De zaligheid van ongedoopte kinderen

Mij werd gevraagd waarom Augustinus meende dat ongedoopte kinderen niet delen in de zaligheid. Het antwoord is dat Augustinus meende dat de doop de erfzonde afwast. Alleen al de erfzonde maakt ons tot een kind des toorns.

In zijn zicht op de erfzonde (een uitdrukking die teruggaat op Augustinus) kunnen we kerkvader bij-vallen. Sinds Adams zondeval zijn we allen vanaf onze ontvangenis al besmet met zonden. Augustinus heeft bij zijn verdediging van de realiteit van de erfzonde tegenover de inzichten van Pelagius er onder andere op gewezen dat wij alleen zo de noodzaak van het dopen van kleine kinderen kunnen plaatsten. De doop is het teken van de vergeving van zonden en de vernieuwing van het leven. Ook voor het kleinste kind is dat al nodig, omdat een kind deelt in de zonde van Adam.

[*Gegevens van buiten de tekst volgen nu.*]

-- ==== Sys2Proof/Machine/Integer.lean ====
section
/-! DEFINITION. Opcodes 0x00 to 0x2D: integer, address, logic and lane exchange (R109 to R130). -/

namespace Sys2Proof.Machine

/-- Register number and neighbour select of field A (1), B (2) or C (3). -/
def Fields.source (f : Fields) (i : Nat) : Nat × Nat :=
  match i with
  | 1 => (f.a.toNat, f.na.toNat)
  | 2 => (f.b.toNat, f.nb.toNat)
  | _ => (f.c.toNat, 0)

/-- The integer type of a TY code (R65). -/
def tyOf (ty : Nat) : IntTy :=
  { width := if ty < 2 then 32 else if ty < 4 then 64 else if ty < 6 then 16 else 8, signed := ty % 2 = 0 }

/-- An immediate in place of an operand: sign-extended for .i64, zero-extended for .n64 (R66). -/
def immValue (f : Fields) (ty width : Nat) : Nat :=
  if width = 2 ∧ ty % 2 = 0 then intBits 64 ((IntTy.mk 32 true).ext f.imm.toNat) else f.imm.toNat

/-- A source field of an instruction whose immediate, if any, replaces field `pos`. -/
def intSrc (f : Fields) (pos i width : Nat) : Src :=
  let (reg, sel) := Fields.source f i
  { reg, width, sel, imm := if f.len = .w96 ∧ pos = i then some (immValue f (f.mod.toNat % 8) width) else none }

/-- An integer instruction computed lane by lane from the listed source fields and their widths. -/
def intAlu (f : Fields) (pos : Nat) (srcs : List (Nat × Nat)) (n : Nat) (mask : Mask)
    (g : List Nat → List Nat × Word) : Alu :=
  { srcs := srcs.map (fun (i, w) => intSrc f pos i w)
    dst := f.d.toNat, n, tags := List.replicate n 0
    run := fun v => perLane mask n (fun l => g ((List.range srcs.length).map (fun i => v i l))) }

/-- A result word without flags. -/
def word1 (w : Nat) : List Nat × Word := ([w % 2 ^ 32], 0)

/-- The predicate words of R110. -/
def predicate (b : Bool) : Nat := if b then 0xFFFFFFFF else 0

/-- The element-wise result of a packed or full-word operation (R36, R114). -/
def packed2 (w : Nat) (g : Nat → Nat → FRes) (a b : Nat) : List Nat × Word :=
  let rs := (List.range (32 / w)).map (fun i =>
    (i, g (a / 2 ^ (w * i) % 2 ^ w) (b / 2 ^ (w * i) % 2 ^ w)))
  ([rs.foldl (fun acc (i, r) => acc + r.bits % 2 ^ w * 2 ^ (w * i)) 0], rs.foldl (fun acc (_, r) => acc ||| r.flags) 0)

/-- A two-source packed integer instruction. -/
def intPacked (f : Fields) (mask : Mask) (g : IntTy → Nat → Nat → FRes) : Alu :=
  let t := tyOf (f.mod.toNat % 8)
  intAlu f 2 [(1, 1), (2, 1)] 1 mask (fun v => packed2 t.width (g t) (v.getD 0 0) (v.getD 1 0))

/-- A two-source instruction on words. -/
def intBinary (f : Fields) (mask : Mask) (g : Nat → Nat → List Nat × Word) : Alu :=
  intAlu f 2 [(1, 1), (2, 1)] 1 mask (fun v => g (v.getD 0 0) (v.getD 1 0))

/-- A one-source instruction on words. -/
def intUnary (f : Fields) (mask : Mask) (g : Nat → Nat) : Alu :=
  intAlu f 0 [(1, 1)] 1 mask (fun v => word1 (g (v.getD 0 0)))

/-- NOP (R115). -/
def aluNop (f : Fields) (_ : State) (_ : Env) : Alu :=
  { srcs := [], dst := f.d.toNat, n := 0, tags := [], run := fun _ => ([], 0) }

/-- MOV (R115): the words and the tag of A. -/
def aluMov (f : Fields) (_ : State) (e : Env) : Alu :=
  let n := if f.mod = 2 then 2 else 1
  let tag (i : Nat) : Nat := if f.len = .w96 then 0 else e.cl.tag (f.a.toNat + i)
  { intAlu f 1 [(1, n)] n e.mask (fun v => (if n = 2 then twoWords (v.getD 0 0) else [v.getD 0 0], 0)) with
    tags := (List.range n).map tag }

/-- SEL (R115). -/
def aluSel (f : Fields) (_ : State) (e : Env) : Alu :=
  let n := if f.mod = 2 then 2 else 1
  let tag (i : Nat) : Nat :=
    if f.len ≠ .w96 ∧ e.cl.tag (f.a.toNat + i) = e.cl.tag (f.b.toNat + i) then e.cl.tag (f.a.toNat + i) else 0
  { intAlu f 2 [(1, n), (2, n), (3, 1)] n e.mask (fun v =>
      let w := if v.getD 2 0 % 2 ^ 32 ≠ 0 then v.getD 0 0 else v.getD 1 0
      (if n = 2 then twoWords w else [w], 0)) with
    tags := (List.range n).map tag }

/-- IADD, ISUB, IMUL, IMULH, IMAD, IMADW (R114). -/
def aluIadd (f : Fields) (_ : State) (e : Env) : Alu :=
  intPacked f e.mask (fun t a b => { bits := (a + b) % 2 ^ t.width })
def aluIsub (f : Fields) (_ : State) (e : Env) : Alu :=
  intPacked f e.mask (fun t a b => { bits := (a + 2 ^ t.width - b) % 2 ^ t.width })
def aluImul (f : Fields) (_ : State) (e : Env) : Alu := intBinary f e.mask (fun a b => word1 (a * b))
def aluImulh (f : Fields) (_ : State) (e : Env) : Alu :=
  let t := tyOf (f.mod.toNat % 8)
  intBinary f e.mask (fun a b => word1 (intBits 64 (t.ext a * t.ext b) / 2 ^ 32))
def aluImad (f : Fields) (_ : State) (e : Env) : Alu :=
  intAlu f 2 [(1, 1), (2, 1), (3, 1)] 1 e.mask (fun v => word1 (v.getD 0 0 * v.getD 1 0 + v.getD 2 0))
def aluImadw (f : Fields) (_ : State) (e : Env) : Alu :=
  let t := IntTy.mk 32 (f.mod = 2)
  intAlu f 2 [(1, 1), (2, 1), (3, 2)] 2 e.mask (fun v =>
    (twoWords (intBits 64 (t.ext (v.getD 0 0) * t.ext (v.getD 1 0) + v.getD 2 0)), 0))

/-- IDIV and IREM of two words: quotient and remainder, with the cases decided apart (R116). -/
def divRem (t : IntTy) (a b : Nat) : Nat × Nat × Word :=
  let x := t.ext a
  let y := t.ext b
  if y = 0 then
    (if !t.signed then 0xFFFFFFFF else if x < 0 then 0x80000000 else 0x7FFFFFFF, a, flagDz)
  else if t.signed ∧ x = t.lo ∧ y = -1 then (0x7FFFFFFF, 0, flagOvf)
  else (intBits 32 (x.tdiv y), intBits 32 (x.tmod y), 0)
def aluIdiv (f : Fields) (_ : State) (e : Env) : Alu :=
  { intBinary f e.mask (fun a b => let r := divRem (tyOf (f.mod.toNat % 8)) a b; ([r.1], r.2.2)) with long := true }
def aluIrem (f : Fields) (_ : State) (e : Env) : Alu :=
  { intBinary f e.mask (fun a b => let r := divRem (tyOf (f.mod.toNat % 8)) a b; ([r.2.1], r.2.2)) with long := true }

Echter, als Augustinus daaruit concludeert dat de doop als zodanig de (erf)zonde afwast, kunnen wij hem daarin niet volgen. Wedergeboorte en doop vallen niet samen en zijn niet per definitie met elkaar verbonden. Ongedoopte volwassenen mogen hun doop niet nodeloos uitstellen en christenouders mogen dat niet doen als het gaat om de doop van hun kleine kinderen. Dat betekent nog niet dat de doop absoluut noodzakelijk is om te delen in de zaligheid. De enige absolute voorwaarde is vereniging met Christus. Hier gaan de wegen van Rome en de Reformatie uiteen.

Volgens Rome komen ongedoopte kinderen in het voorportaal van de hel en mogen niet in gewijde aarde begraven worden. Tegenwoordig komt men hier op terug. Men spreekt in dit verband van de doop van begeerte. Al was iemand niet gedoopt, we mogen aannemen dat hij begeerde gedoopt te worden. Zo kan men de mogelijkheid van zaligheid ook voor ongedoopten een plaats geven.

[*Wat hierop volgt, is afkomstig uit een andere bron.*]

/-- A source field that is not read as a floating value. -/
def plainSrc (f : Fields) (pos i width : Nat) (tag : Option Nat) : Src :=
  let (reg, sel) := Fields.source f i
  { reg, sel, width, tag, imm := if f.len = .w96 ∧ pos = i then some f.imm.toNat else none }

/-- The words of a result in a format. -/
def fmtResult (tag : Nat) (r : FRes) : List Nat × Word := (if tag = 1 then twoWords r.bits else [r.bits], r.flags)

/-- A lane-by-lane floating instruction with a result in the format `dst`. -/
def floatAlu (f : Fields) (mask : Mask) (srcs : List Src) (dst : Nat) (g : List Nat → FRes) : Alu :=
  { srcs, dst := f.d.toNat, n := fmtWords dst, tags := List.replicate (fmtWords dst) dst
    run := fun v => perLane mask (fmtWords dst) (fun l =>
      fmtResult dst (g ((List.range srcs.length).map (fun i => v i l)))) }

/-- A floating instruction on one to three sources of one format, rounded and flushed in the modes in
effect (R135). -/
def arithAlu (f : Fields) (e : Env) (fields : List Nat) (g : Fmt → Modes → List FVal → FRes) : Alu :=
  let tag := tagOr f 2
  let md := e.modes f.mod.toNat
  let fm := Fmt.ofTag tag
  floatAlu f e.mask (fields.map (fun i => floatSrc f 2 i tag)) tag
    (fun v => fm.flushOut md (g fm md (v.map (fm.read md))))

/-- FADD, FSUB, FMUL, FFMA of values (R135). -/
def addVals (fm : Fmt) (md : Modes) (v : List FVal) : FRes :=
  fm.sumProducts md.rm false [[v.getD 0 .nan], [v.getD 1 .nan]]
def subVals (fm : Fmt) (md : Modes) (v : List FVal) : FRes :=
  fm.sumProducts md.rm false [[v.getD 0 .nan], [(v.getD 1 .nan).neg]]
def mulVals2 (fm : Fmt) (md : Modes) (v : List FVal) : FRes :=
  fm.sumProducts md.rm false [[v.getD 0 .nan, v.getD 1 .nan]]
def fmaVals (fm : Fmt) (md : Modes) (v : List FVal) : FRes :=
  fm.sumProducts md.rm false [[v.getD 0 .nan, v.getD 1 .nan], [v.getD 2 .nan]]

def aluFadd (f : Fields) (_ : State) (e : Env) : Alu := arithAlu f e [1, 2] addVals
def aluFsub (f : Fields) (_ : State) (e : Env) : Alu := arithAlu f e [1, 2] subVals
def aluFmul (f : Fields) (_ : State) (e : Env) : Alu := arithAlu f e [1, 2] mulVals2
def aluFfma (f : Fields) (_ : State) (e : Env) : Alu := arithAlu f e [1, 2, 3] fmaVals

/-- FMIN and FMAX (R136). -/
def minMaxAlu (f : Fields) (e : Env) (isMax : Bool) : Alu :=
  let tag := tagOr f 2
  let md := e.modes f.mod.toNat
  floatAlu f e.mask [floatSrc f 2 1 tag, floatSrc f 2 2 tag] tag
    (fun v => (Fmt.ofTag tag).minMax md isMax (v.getD 0 0) (v.getD 1 0))
def aluFmin (f : Fields) (_ : State) (e : Env) : Alu := minMaxAlu f e false
def aluFmax (f : Fields) (_ : State) (e : Env) : Alu := minMaxAlu f e true

/-- The eight floating conditions (R137). -/
def floatCondition (c : Nat) (a b : FVal) : Bool :=
  if a.isNan || b.isNan then c = 1 || c = 6
  else
    let o := a.cmp b
    match c with
    | 0 => o = .eq
    | 1 => o ≠ .eq
    | 2 => o = .lt
    | 3 => o ≠ .gt
    | 4 => o = .gt
    | 5 => o ≠ .lt
    | 6 => false
    | _ => true

/-- The subnormal modes of a K layout: the condition stands in the place of RM (R133). -/
def condModes (e : Env) (f : Fields) : Modes := e.modes (f.mod.toNat % 8)

/-- FCMP (R137). -/
def aluFcmp (f : Fields) (_ : State) (e : Env) : Alu :=
  let tag := tagOr f 2
  let fm := Fmt.ofTag tag
  let md := condModes e f
  floatAlu f e.mask [floatSrc f 2 1 tag, floatSrc f 2 2 tag] 0 (fun v =>
    { bits := predicate (floatCondition (f.mod.toNat / 8) (fm.read md (v.getD 0 0)) (fm.read md (v.getD 1 0))) })

/-- The class bit of an encoding (R138). -/
def classBit (fm : Fmt) (bits : Nat) : Nat :=
  let bits := bits % 2 ^ fm.width
  match fm.decode bits with
  | .nan => 8
  | .inf s => if s then 0 else 7
  | .fin s m _ =>
    if m = 0 then (if s then 3 else 4)
    else if fm.isSubnormal bits then (if s then 2 else 5)
    else (if s then 1 else 6)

Trouwens, de documenten van Vaticanum II geven ruimte voor de gedachte dat elk mens een poten-tiële christen is en verloren gaan hooguit een randmogelijkheid is. Men kan Vaticanum II ook anders lezen maar dan blijft er toch sprake van (welbewuste) dubbelzinnigheid. Maar dit ter zijde.

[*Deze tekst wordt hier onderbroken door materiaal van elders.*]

/-- An element that the port has accepted, at its page. -/
def State.globalElement (s : State) (x : Element) (ctx pa kind : Nat) : State :=
  let die := homeOf pa
  let s := s.contend pa kind x
  if s.knowsAt die x.keyidx x.tag x.lane then s.ackElem x .duplicate
  else match s.refusalAt ctx pa kind x.keyidx x.op (opKind x.op) x.arr with
    | .error r => s.ackElem x r
    | .ok arr =>
      match (if leasable x then s.leasedAt pa else none) with
      | some l => s.send (.leaseForward l { x with pa := some pa, kind })
      | none =>
        if !s.filterRoom die x.keyidx x.tag then s.ackElem x .busy
        else ((s.applyAt ctx pa x.op x.data arr).enterFilter die x.keyidx x.tag x.lane false).ackElem x .applied

/-- How a section stands towards an element's epoch (R312). -/
inductive Epoch where
  | current | newer | older
deriving DecidableEq, Repr

def epochOf (mine theirs : Nat) : Epoch :=
  let d := (theirs + 2 ^ 16 - mine % 2 ^ 16) % 2 ^ 16
  if d = 0 then .current else if d ≤ 32767 then .newer else .older

/-- The launch that a window access names on this device. -/
def State.windowLaunch (s : State) (ctx : Nat) (w : WinTarget) : Option Launch :=
  s.launches.find? (fun l => l.lid = w.lid && l.ctx = ctx && l.section_ = w.section_ && l.ending.isNone)

/-- What becomes of a window access here (R312). -/
inductive WindowSpot where
  | here (c : Chorus)
  | hold
  | stale

/-- The placement here that a window access names. A chorus that is not linked counts its own placements. -/
def State.windowSpot (s : State) (ctx : Nat) (w : WinTarget) : WindowSpot :=
  match s.windowLaunch ctx w with
  | none => .stale
  | some l =>
    let c? := s.choruses.find? (fun c => c.launch = l.uid && c.index = w.index)
    let epoch? := if l.linked then l.epochs.get 0 w.index else (c?.map (fun c => c.epoch + 1)).getD 0
    match epoch? with
    | 0 => if l.linked then .hold else .stale
    | n + 1 =>
      match epochOf n w.epoch with
      | .newer => .hold
      | .older => .stale
      | .current =>
        match c? with
        | some c => if c.status = .resident ∨ c.status = .exitHeld then .here c else .stale
        | none => .stale

/-- An arrival word of a window element lies in the same section, on the same core, inside the allocation. -/
def windowArrivalOk (hdr : Header) (addr arr : Nat) : Bool :=
  arr / 2 ^ 19 = addr / 2 ^ 19 && arr % 8 = 0 && arr % 2 ^ 19 + 8 ≤ hdr.scratch

/-- A window element at its section (R316). -/
def State.windowElement (s : State) (x : Element) (ctx : Nat) (w : WinTarget) : State :=
  match s.windowSpot ctx w with
  | .stale => s.ackElem x .stale
  | .hold => { s with windowHeld := s.windowHeld ++ [{ x with ctx }] }
  | .here c =>
    let hdr := match s.launch? c.launch with
      | some l => l.hdr
      | none => {}
    let addr := x.addr.toNat
    if s.knowsAt c.die x.keyidx x.tag x.lane then s.ackElem x .duplicate
    else if x.arr.any (fun a => !windowArrivalOk hdr addr a.toNat) then s.ackElem x (.refused .arrival)
    else if c.scratchBad (((List.range (opBytes x.op)).map (windowKey addr + ·))
        ++ x.arr.toList.flatMap (fun a => (List.range 8).map (windowKey a.toNat + ·))) then s.ackElem x .poisoned
    else if !s.filterRoom c.die x.keyidx x.tag then s.ackElem x .busy
    else
      let key := windowKey addr
      let s := match x.op with
        | .put1 n => s.putOnceLocal c ctx key n x.data
        | op => s.applyLocal c.uid (bytesAt key (opBytes op) (opValue op (c.number key (opBytes op)) x.data))
      let s := match x.arr with
        | none => s
        | some a =>
          match s.chorus? c.uid with
          | none => s
          | some c => s.applyLocal c.uid (bytesAt (windowKey a.toNat) 8 ((c.number (windowKey a.toNat) 8 + 1) % 2 ^ 64))
      (s.enterFilter c.die x.keyidx x.tag x.lane true).ackElem x .applied

/-- The credits that another device has left of those granted to it (R310). -/
def State.creditLeft (s : State) (src keyidx : Nat) : Bool :=
  src = s.crucible.devnum || 0 < s.crucible.granted.get 0 (256 * src + keyidx)

/-- A packet of another device has used a credit. -/
def State.useCredit (s : State) (src keyidx : Nat) : State :=
  if src = s.crucible.devnum then s
  else s.modCrucible (fun c => { c with granted := c.granted.modify 0 (256 * src + keyidx) (· - 1) })

/-- An element as its port takes it: only one that this device has sent to itself has been translated (R295, R309). -/
def State.untranslated (s : State) (x : Element) : Element := if x.srcDev = s.crucible.devnum then x else { x with pa := none }

/-- ELEM: the port checks the key and the credits, and the home treats the element by R297; it waits while the translation of
its target or of its arrival word takes a walk that cannot run. -/
def execElem (x : Element) (s : State) : Out :=
  match s.receive x.srcDev x.dstDev (.elem x) with
  | none => .next s
  | some t =>
    let x := t.untranslated x
    let k := t.rcvKey x.keyidx
    if !k.accepts x.key then .next (t.ackElem x .keyViolation)
    else if !t.creditLeft x.srcDev x.keyidx then .next (t.ackElem x .shareViolation)
    else match x.win with
      | some w => .next ((t.useCredit x.srcDev x.keyidx).windowElement x k.ctx w)
      | none =>
        let ctx := if x.pa.isSome then x.ctx else k.ctx
        match t.bringHome ctx ((if x.pa.isSome then [] else [x.addr.toNat]) ++ x.arr.toList.map (·.toNat)) with
        | none => .next s
        | some t =>
          let t := t.useCredit x.srcDev x.keyidx
          let lands (pa kind : Nat) : State :=
            let u := t.globalElement x ctx pa kind
            if t.spotCaches ctx x.addr.toNat then u else u.uncache t [pa / 64]
          match x.pa with
          | some pa => .next (lands pa x.kind)
          | none =>
            match t.spot ctx x.addr.toNat with
            | .page pa kind key =>
              if key ≠ x.keyidx then .next (t.ackElem x .keyViolation) else .next (lands pa kind)
            | spot =>
              .next (t.ackElem x (if t.knows x.keyidx x.tag x.lane then .duplicate
                else if spot = .miss then .refused .miss else .poisoned))

/-! ### Acknowledgements (R296, R297, R305, R309, R310) -/

/-- The back-off after a BUSY: 1 µs, doubling up to 1 ms. -/
def nextBackoff (b : Nat) : Nat := if b = 0 then microsecond else min (2 * b) (1000 * microsecond)

/-- ACK. -/
def execAck (a : Ack) (s : State) : Out :=
  match s.receive a.fromDev a.toDev (.ack a) with
  | none => .next s
  | some s =>
    if !(s.rcvKey a.keyidx).accepts a.key ∧ a.result ≠ .keyViolation then .next (s.dropPacket a.fromDev a.keyidx)
    else match s.unsettledOf a.keyidx a.tag a.lane a.fromDev a.epoch with
    | none => .next s
    | some u =>
      match a.result with
      | .applied | .duplicate | .stale => .next (s.settle u none)
      | .refused r => .next (s.settle u (some r))
      | .poisoned => .next ((s.settle u none).poisonSource u.who u.launch u.pc a.lane)
      | .keyViolation => .next (s.freeze u.elem.ctx .key)
      | .shareViolation => .next (s.freeze u.elem.ctx .share)
      | .busy =>
        let b := nextBackoff u.backoff
        .next (s.modCrucible (fun c => { c with
          unsettled := updateFirst (fun v => v.elem.named a.keyidx a.tag a.lane a.fromDev a.epoch)
            (fun v => { v with backoff := b, notBefore := s.now + b, deadline := s.now + tenMs }) c.unsettled }))

/-! ### Requests and replies (R301, R302, R315) -/

/-- Reply to a request. -/
def State.reply (s : State) (r : ReadReq) (body : ReplyBody) : State :=
  s.send (.rreply { req := r, fromDev := s.crucible.devnum, body })

/-- The reply to a read-back of an accumulator (R302). -/
def State.accumReply (s : State) (pa kind fmt : Nat) : ReplyBody :=
  if kind ≠ 2 then .refused .kind
  else if !accumulatorAt pa then .refused .header
  else match s.lineHeader pa with
    | none => .refused .header
    | some (h, lw) => if h = fmt then .accum (s.number pa 40) lw else .refused .header

/-- A read request at its home: it is not filtered. What it reads is brought back from a lease on its region first (R301,
R308). -/
def execRreq (r : ReadReq) (s : State) : Out :=
  match s.receive r.srcDev r.dstDev (.rreq r) with
  | none => .next s
  | some t =>
    let k := t.rcvKey r.keyidx
    if !k.accepts r.key then .next (t.reply r .keyViolation)
    else if !t.creditLeft r.srcDev r.keyidx then .next (t.reply r .shareViolation)
    else match r.kind with
      | .window n w =>
        match t.windowSpot k.ctx w with
        | .hold => .next s
        | .stale => .next ((t.useCredit r.srcDev r.keyidx).reply r (.refused .unreach))
        | .here c =>
          let t := t.useCredit r.srcDev r.keyidx
          if c.scratchBad ((List.range n).map (windowKey r.addr.toNat + ·)) then .next (t.reply r .poisoned)
          else .next (t.reply r (.bytes (c.number (windowKey r.addr.toNat) n)))
      | kind =>
        let own := if r.srcDev = s.crucible.devnum then r.pa else none
        match t.bringHome k.ctx (if own.isSome then [] else [r.addr.toNat]) with
        | none => .next s
        | some b =>
          let spot := match own with
            | some pa => Spot.page pa r.page r.keyidx
            | none => b.spot k.ctx r.addr.toNat
          let t := b.useCredit r.srcDev r.keyidx
          match spot with
          | .miss => .next (t.reply r (.refused .miss))
          | .poison => .next (t.reply r .poisoned)
          | .page pa page key =>
            if key ≠ r.keyidx then .next (t.reply r .keyViolation)
            else match s.recall [pa] with
              | some s' => .next s'
              | none =>
                match kind with
                | .get n _ _ =>
                  if t.anyPoison pa n then .next (t.reply r .poisoned)
                  else
                    let read := if t.spotCaches k.ctx r.addr.toNat then t.readsAt ((List.range n).map (pa + ·)) else t
                    .next (read.reply r (.bytes (t.number pa n)))
                | .acc fmt =>
                  if page = 2 && (t.anyPoison pa 40 || t.anyPoison (pa / 256 * 256) 16) then .next (t.reply r .poisoned)
                  else .next (t.reply r (t.accumReply pa page fmt))
                | .window _ _ => .next t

De ernst van de eeuwigheid die vroeger Rome stempelde, is grotendeels verdwenen. Dat is een betreurenswaardig verlies. Die ernst deelt de Reformatie met Rome, maar de Reformatie kende ook heel nadrukkelijk de zekerheid en blijdschap van het geloof op grond van het volkomen offer van Christus. Daar gingen de wegen van Rome en de Reformatie uiteen.

Voor ons moet vaststaan dat wij zonder wedergeboorte het koninkrijk van God niet kunnen zien en binnen gaan. We mogen ook weten dat een kind kan al vóór zijn doop het zaad van de wedergeboorte bij zich dragen. De Kerk van de Reformatie was ervan overtuigd dat we dit mogen geloven van kinderen van christenouders die jong sterven. Ook als zij nog niet zijn gedoopt.

De gereformeerde vleugel van de Reformatie heeft dat onderbouwd van de realiteit van het verbond. Een kind uit christenouders geboren behoort bij Gods verbond en is een lid van Gods kerk en daarom mag het gedoopt worden. Het is niet zo dat een kind pas lid wordt van Gods kerk en deelgenoot van Gods verbond door de doop. Het lidmaatschap van Gods kerk gaat juist aan de doop vooraf.

Toen Kerk van Schotland en het volk van Schotland op initiatief de nationale synode in 1580 een verbond met God sloten, werden in dat verbond onder andere de absolute noodzaak van de doop en het gruwelijke oordeel over kinderen die zijn gestorven zonder het sacrament van de doop te hebben ontvangen zijn gestorven, als dwalingen van Rome resoluut van de hand gewezen.

Jacobus Revius, een van de revisoren van de Statenvertaling, heeft in zijn Over-Ysselsche sangen en dichten  een gedicht aan een ongedoopt kind gewijd. Tegenwoordig ontvangen ook kinderen die in de moederschoot zijn overleden en vervolgens worden begraven, een naam. Revius heef gedicht vanuit de gedachte dat een kind pas bij de doop zijn naam ontvangt.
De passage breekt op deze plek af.